Dactylethrella tetrametra

Scientific classification
- Domain: Eukaryota
- Kingdom: Animalia
- Phylum: Arthropoda
- Class: Insecta
- Order: Lepidoptera
- Family: Gelechiidae
- Genus: Dactylethrella
- Species: D. tetrametra
- Binomial name: Dactylethrella tetrametra (Meyrick, 1913)
- Synonyms: Nothris tetrametra Meyrick, 1913;

= Dactylethrella tetrametra =

- Authority: (Meyrick, 1913)
- Synonyms: Nothris tetrametra Meyrick, 1913

Species of moth

Dactylethrella tetrametra is a moth in the family Gelechiidae. It was described by Edward Meyrick in 1913. It is found in Mpumalanga, South Africa and Réunion.

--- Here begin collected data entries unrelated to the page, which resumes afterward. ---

-- ==== Sys2Proof/Syntax.lean ====
section
/-! DEFINITION. The commands of the TZ-880: one constructor for each row of spec/opcode_table.json, in the order of the table, with the
operands that the row brings from outside: a packet, bytes on a bus, a frame, an edge, a measured outcome, or the fields
of an engine instruction. -/

namespace Sys2Proof

open Machine (zeros)

/-- Where a packet came from and where its replies go: the host port (1 QSPI, 2 parallel, 3 UDP, R89) and, for UDP, the
peer's addresses (R143, R145). On a wired port the UDP fields are 0. -/
structure Peer where
  port : Nat := 1
  ip : Nat := 0
  udp : Nat := 0
  mac : Nat := 0
  vid : Nat := 0
  deriving DecidableEq, Repr, Inhabited

/-- A Verind command packet but for its opcode, which the row that carries it names: the header fields of Table 4.7 as
received, the parameter bytes, the CRC field, and the length that the transport framed (R79). `to` is the destination
address and UDP port of a datagram that is sent to the host station address (R144), for a packet that came by UDP. -/
structure VCmd where
  src : Peer := {}
  framed : Nat := 20
  sync : Byte := 0xA7#8
  version : Byte := 1#8
  length : Nat := 20
  seq : Nat := 0
  flags : Byte := 0#8
  channel : Nat := 0
  status : Nat := 0
  fid : Nat := 0
  reserved : Nat := 0
  params : List Byte := []
  crc : Nat := 0
  toAddr : Option (Nat × Nat) := none
  deriving DecidableEq, Repr, Inhabited

/-- A read of the flags, lengths and free space: the QSPI STATUS instruction (quad mode or not) or a word address of the
parallel bus (Tables 6.3, 6.4). -/
inductive StatusRead where
  | qspi (quad : Bool)
  | parallel (word : Nat)
  deriving DecidableEq, Repr, Inhabited

/-- A read of the identity: the QSPI ID instruction or word 0x00F of the parallel bus. -/
inductive IdRead where
  | qspi (quad : Bool)
  | parallel
  deriving DecidableEq, Repr, Inhabited

/-- A frame that becomes valid on a multidrop bus (R388): its identifier, format and data, whether its ACK slot was dominant,
how long ago its start of frame came, and the shortest run of equal levels that a detector has seen. -/
structure MbRx where
  ident : Nat := 0
  ide : Bool := false
  rtr : Bool := false
  fdf : Bool := false
  brs : Bool := false
  esi : Bool := false
  dlc : Nat := 0
  data : List Byte := []
  sofAgo : Nat := 0
  ack : Bool := true
  runNs : Nat := 0
  deriving DecidableEq, Repr, Inhabited

/-- A frame that ends in an error as a multidrop controller sees it (R375, Table 14.7): the code, whether it lay in the data
phase, whether the controller was the transmitter, the exception of ISO 11898-1 for an acknowledgement error without a dominant
bit in the passive error flag, whether the receiver's error counts 8, and the shortest run that a detector has seen. -/
structure MbErr where
  code : Nat := 1
  dataPhase : Bool := false
  transmitter : Bool := false
  ackPassive : Bool := false
  heavy : Bool := false
  runNs : Nat := 0
  deriving DecidableEq, Repr, Inhabited

/-- What start step 4 and step 5 find at a serial memory (R174, R175, R180, Table 7.11): the memory as it was left; none, or one
that does not answer; one that R175 calls unusable; a memory that is blank, or holds a foreign copy, with its kind and capacity;
or the memory as it was left, of whose journal only the first `n` records can be read, the rest `broken` by a failed check or
never written. -/
inductive SmSeen where
  | asLeft
  | absent
  | unusable
  | blank (fram : Bool) (capacity : Nat)
  | foreign (fram : Bool) (capacity : Nat)
  | readable (n : Nat) (broken : Bool)
  deriving DecidableEq, Repr, Inhabited

/-- What a start meets (Table 7.3): rising edges at REFCLK_IN in 10 µs (R561), how long the 25 MHz reference is late in ns, the
supplies of IOA to IOD in mV (R569), failures of the self-test of step 2, physical engines whose test fails (R526), key slots whose
words cannot be read (R537), the serial memories, and the time to READY in ns. -/
structure StartIn where
  edges : Nat := 0
  refLate : Nat := 0
  supplies : List Nat := [3300, 3300, 3300, 3300]
  testFails : Nat := 0
  badEngines : List Nat := []
  badKeys : List Nat := []
  sm : List SmSeen := [.asLeft, .asLeft]
  elapsed : Nat := 0
  deriving DecidableEq, Repr, Inhabited

/-- Where an uncorrectable SECDED read falls (Table 3.5, R57, R184, R196, R216, R232): a plate's write buffer, its committed
buffer, or both; a slug of a frame; the head entry of an item or reservation of a host ring, by index; a message object; an
entry of an open ring; a domain's standby table; the journal cache; IRAM or DRAM of an engine; a flash word by bank and
physical word; or something that the part holds in two copies. -/
inductive MemItem where
  | plateWrite (p : Nat)
  | plateCommitted (p : Nat)
  | plateBoth (p : Nat)
  | frame (id : Nat)
  | ringEntry (r idx : Nat)
  | object (n k : Nat)
  | openRing (n i : Nat)
  | standby (dom : Nat)
  | journalCache
  | engine (pe : Nat)
  | flashWord (bank word : Nat)
  | copied
  deriving DecidableEq, Repr, Inhabited

/-- A supply that falls below its threshold (Table 3.8): VDD_CORE or VDD_FL, or a bank, 0 to 3 for IOA to IOD. -/
inductive Rail where
  | core
  | bank (b : Nat)
  deriving DecidableEq, Repr, Inhabited

/-- How an entry to HIBERNATE goes (R519): to its end; abandoned before the point of no return by a wake source of Table 19.5 or,
without one, by a new unfinished event; or met by a source after that point, which leads to a warm restore at once. -/
inductive HibEnd where
  | completes
  | abandoned (src : Option Nat)
  | overtaken (src : Nat) (x : StartIn)
  deriving DecidableEq, Repr, Inhabited

/-- Where a register write without a behaviour of its own goes (R138, R244): a port of an engine, or the window address register
of the parallel bus by its word. -/
inductive RegTarget where
  | port (pe : Fin 14) (n : Fin 256) (v : Word)
  | winAddr (word : Nat) (v : BitVec 16)
  deriving DecidableEq, Repr, Inhabited

/-- What the time service sends at its interval on a port (R455, Table 17.4). -/
inductive PtpKind where
  | sync
  | announce
  | delayReq
  deriving DecidableEq, Repr, Inhabited

/-- What best-master selection (R454), which is that of the profile's standard, makes of a PTP message: nothing new; the part is
grandmaster; no master; or the master with this clockIdentity of its grandmaster and these log Announce and Sync intervals. -/
inductive PtpChoice where
  | keep
  | own
  | nobody
  | master (ident : Nat) (announce sync : Int)
  deriving DecidableEq, Repr, Inhabited

/-- A PTP message that a MAC receives (R439, R452): the frame, how long ago its SFD ended, the outcome of best-master selection,
whether it is a signal accepted from the master followed, and the offset and the delay that the standard's computation completes. -/
structure PtpRx where
  mac : Nat := 0
  bytes : List Byte := []
  ago : Nat := 0
  choice : PtpChoice := .keep
  signal : Bool := false
  offset : Option Int := none
  delay : Option Nat := none
  deriving DecidableEq, Repr, Inhabited

/-- A reference message that becomes valid on a time-triggered bus (R498, R457): its cycle count, identifier, how long ago its start
of frame came, and at level 2 the offset of Orrery time from its global time. -/
structure RefMsg where
  count : Nat := 0
  ident : Nat := 0
  sofAgo : Nat := 0
  offset : Option Int := none
  deriving DecidableEq, Repr, Inhabited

The wingspan is 9–11 mm. The forewings are pale yellow ochreous, irregularly suffused or marbled with whitish, sprinkled or finely irrorated (sprinkled) with fuscous and with four short oblique black marks on the costa from one-fifth to two-thirds. There is a black dot towards the costa near the base and a blackish dot beneath the fold at one-fifth. The stigmata is small and black, with the plical rather obliquely before the first discal. There is a small black dot above the dorsum before the tornus and there are several minute scattered black dots in the apical area. The hindwings are grey.